• [Problem statement]:
Could you set down exactly the lines in the records below between the line holding "s.Frame [.a, .d, .p] [] [] t" and the line holding "x.mag % 10 ^ (g.length - 1)", inclusive?

Stored data
/-- CLNREENT, by the listing of CNREK (R424, D43). -/
def execClnreent (s : State) : Out := privileged s (clearByBitmap s)

/-- CHREENTPAGES: the text does not fix its steps (R425: refuse; log 38). -/
def execChreentpages (s : State) : Out := privileged s (.refused .chreentpagesNotDescribed)

/-! ### Page lists -/

/-- The back link of the old head of a page list, to be read and written, if there is an old head (R430). -/
def oldBackLink (r1 : Word) (s : State) : Res (Option (Target × Target)) :=
  if r1 = 0 then .ok none s
  else
    (resolvePhys .read (physAddr s.cmbnk (r1 + 1)) s).bind fun tr s =>
      (resolvePhys .write (physAddr s.cmbnk (r1 + 1)) s).bind fun tw s => .ok (some (tr, tw)) s

/-- The back link that X receives, and the state after the old head has X as its own: the old head's, or the code of the
segment entry. `(B - stsrt) / 2` shifts the wrapped difference right as an unsigned word, the model's choice for a difference
that is negative or odd (R430; log 39). -/
def takeBackLink (old : Option (Target × Target)) (s : State) : Res Word :=
  match old with
  | none => .ok (((s.reg .b - s.stsrt) >>> 1) + 3) s
  | some (tr, tw) => (load tr s).bind fun q s => .ok q (store tw (s.reg .x) s)

/-- INSPL (R430): X becomes the head of the page list of the segment at B. Checks and writes are in the listing's order, the
checks first (spec/60_exceptions.md R489, R492). -/
def insertPage (s : State) : Out :=
  let x := s.reg .x
  let head := physAddr s.stbnk (s.reg .b + 7)
  (readPhys head s).andThen fun r1 s => (resolvePhys .write head s).andThen fun tHead s =>
    (resolvePhys .write (physAddr s.cmbnk x) s).andThen fun tNext s => (oldBackLink r1 s).andThen fun old s =>
      (resolvePhys .write (physAddr s.cmbnk (x + 1)) s).andThen fun tBack s =>
        (resolvePhys .write (physAddr s.cmbnk (x + 3)) s).andThen fun tWord s =>
          (takeBackLink old (store tNext r1 (store tHead x s))).andThen fun q s =>
            .next (store tWord (s.reg .t) (store tBack q s)).advance

/-- INSPL (R430). -/
def execInspl (s : State) : Out := privileged s (insertPage s)

/-- Where REMPL stores the forward link: in the predecessor, or in the segment entry (R431; log 39). -/
def predecessorLink (r2 : Word) (s : State) : PhysAddr :=
  if r2 &&& 3 = 0 then physAddr s.cmbnk r2 else physAddr s.stbnk (r2 * 2 + s.stsrt + 7)

/-- Where the successor of X keeps its back link, if X has a successor (R431). -/
def successorLink (r1 : Word) (s : State) : Res (Option Target) :=
  if r1 = 0 then .ok none s
  else (resolvePhys .write (physAddr s.cmbnk (r1 + 1)) s).bind fun t s => .ok (some t) s

/-- REMPL (R431): X is unlinked. Checks and writes are in the listing's order, the checks first (spec/60_exceptions.md
R489, R492). -/
def removePage (s : State) : Out :=
  let x := s.reg .x
  (readPhys (physAddr s.cmbnk x) s).andThen fun r1 s => (readPhys (physAddr s.cmbnk (x + 1)) s).andThen fun r2 s =>
    (resolvePhys .write (predecessorLink r2 s) s).andThen fun tPrev s => (successorLink r1 s).andThen fun tSucc s =>
      (resolvePhys .write (physAddr s.cmbnk x) s).andThen fun tNext s =>
        (resolvePhys .write (physAddr s.cmbnk (x + 1)) s).andThen fun tBack s =>
          let s := storeList tSucc.toList [r2] (store tPrev r1 s)
          .next (store tBack 0 (store tNext 0 s)).advance
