/-- PACK and UPACK (R349, R350) with paging off: the number read from the first field stands in the second, cut to its
digits; all of it fits: the next instruction is skipped; else error code 3 in D bits 4-0; an illegal code: error code
2, A and D bit 15 point to its byte, nothing is stored. The model's choices: logs 32 and 33. -/
def Obligations.DecimalConversions : Prop :=
  ∀ s : State, s.memoryWf → s.plain → (s.reg .d).getLsbD 14 = false → (s.reg .t).getLsbD 14 = false →
    let f := firstField s
    let g := secondField s
    let codeIn (t : State) (fits : Bool) : Prop :=
      (t.reg .d).extractLsb' 5 11 = (s.reg .d).extractLsb' 5 11
        ∧ (fits = false → (t.reg .d).extractLsb' 0 5 = 3)
        ∧ t.reg .p = if fits then s.reg .p + 2 else s.reg .p + 1
    let illegalAt (t : State) (i : Nat) : Prop :=
      t.reg .a = (fieldByte f.start f.right i).addr ∧ (t.reg .d).getLsbD 15 = (fieldByte f.start f.right i).odd
        ∧ (t.reg .d).extractLsb' 5 10 = (s.reg .d).extractLsb' 5 10 ∧ (t.reg .d).extractLsb' 0 5 = 2
        ∧ t.reg .p = s.reg .p + 1 ∧ s.Frame [.a, .d, .p] [] [] t
    (g.length % 2 = 0 →
        (∀ i, (s.ascii f).findIdx? (· == none) = some i → ∃ t, exec .pack s = .next t ∧ illegalAt t i)
        ∧ ((∀ r ∈ s.ascii f, r ≠ none) →
          let x := asciiNumber (asciiForm f.ascii) (s.ascii f)
          ∃ t z, exec .pack s = .next t ∧ t.bcd g = some z ∧ z.mag = x.mag % 10 ^ (g.length - 1)
            ∧ (0 < g.length → z.unsigned = g.unsigned ∧ (g.unsigned = false → z.neg = x.neg))
            ∧ codeIn t (decide (x.mag < 10 ^ (g.length - 1)))
            ∧ s.Frame [.d, .p] [] (s.fieldTargets g (g.length / 2)) t))
      ∧ (f.length % 2 = 0 →
        (∀ j, (bcdChecks (nibbles (s.decimalBytes f (f.length / 2)))).findIdx? (· == false) = some j →
          ∃ t, exec .upack s = .next t ∧ illegalAt t (j / 2))
        ∧ (∀ x, s.bcd f = some x →
          let form := asciiForm g.ascii
          ∃ t, exec .upack s = .next t ∧ (∀ r ∈ t.ascii g, r ≠ none)
            ∧ (asciiNumber form (t.ascii g)).mag = x.mag % 10 ^ asciiCapacity form g.length
            ∧ (0 < g.length → form ≠ .unsigned → (asciiNumber form (t.ascii g)).neg = x.neg)
            ∧ codeIn t (decide (x.mag < 10 ^ asciiCapacity form g.length))
            ∧ s.Frame [.d, .p] [] (s.fieldTargets g g.length) t))

/-- SHDE (R351) with paging off: the magnitude shifted by the difference of the decimal points, rounded if bit 10 of the
second D2 is set, stands in the second field; lost digits and illegal codes take the error return and store nothing. The
model's choice: log 34. The decimal points are unsigned by the spec's own choice D35 (log 42). -/
def Obligations.DecimalShift : Prop :=
  ∀ s : State, s.memoryWf → s.plain → (s.reg .d).getLsbD 14 = false → (s.reg .t).getLsbD 14 = false →
    (firstField s).length % 2 = 0 → (secondField s).length % 2 = 0 →
    let f := firstField s
    let g := secondField s
    (∀ x, s.bcd f = some x →
        let right := ((s.reg .t).extractLsb' 5 5).toNat - ((s.reg .d).extractLsb' 5 5).toNat
        let left := ((s.reg .d).extractLsb' 5 5).toNat - ((s.reg .t).extractLsb' 5 5).toNat
        let rounds := (s.reg .t).getLsbD 10 = true ∧ 0 < right ∧ 5 ≤ x.mag / 10 ^ (right - 1) % 10
        let q := x.mag * 10 ^ left / 10 ^ right + if rounds then 1 else 0
        (q < 10 ^ (g.length - 1) →
          ∃ t z, exec .shde s = .next t ∧ t.bcd g = some z ∧ z.mag = q
            ∧ (0 < g.length → z.unsigned = (x.unsigned && g.unsigned) ∧ (z.unsigned = false → z.neg = x.neg))
            ∧ t.reg .p = s.reg .p + 2 ∧ s.Frame [.p] [] (s.fieldTargets g (g.length / 2)) t)
        ∧ (10 ^ (g.length - 1) ≤ q → exec .shde s = .next s.advance))
      ∧ (s.bcd f = none → exec .shde s = .next s.advance)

• [Solved problem]:
        ∧ t.reg .p = s.reg .p + 1 ∧ s.Frame [.a, .d, .p] [] [] t
    (g.length % 2 = 0 →
        (∀ i, (s.ascii f).findIdx? (· == none) = some i → ∃ t, exec .pack s = .next t ∧ illegalAt t i)
        ∧ ((∀ r ∈ s.ascii f, r ≠ none) →
          let x := asciiNumber (asciiForm f.ascii) (s.ascii f)
          ∃ t z, exec .pack s = .next t ∧ t.bcd g = some z ∧ z.mag = x.mag % 10 ^ (g.length - 1)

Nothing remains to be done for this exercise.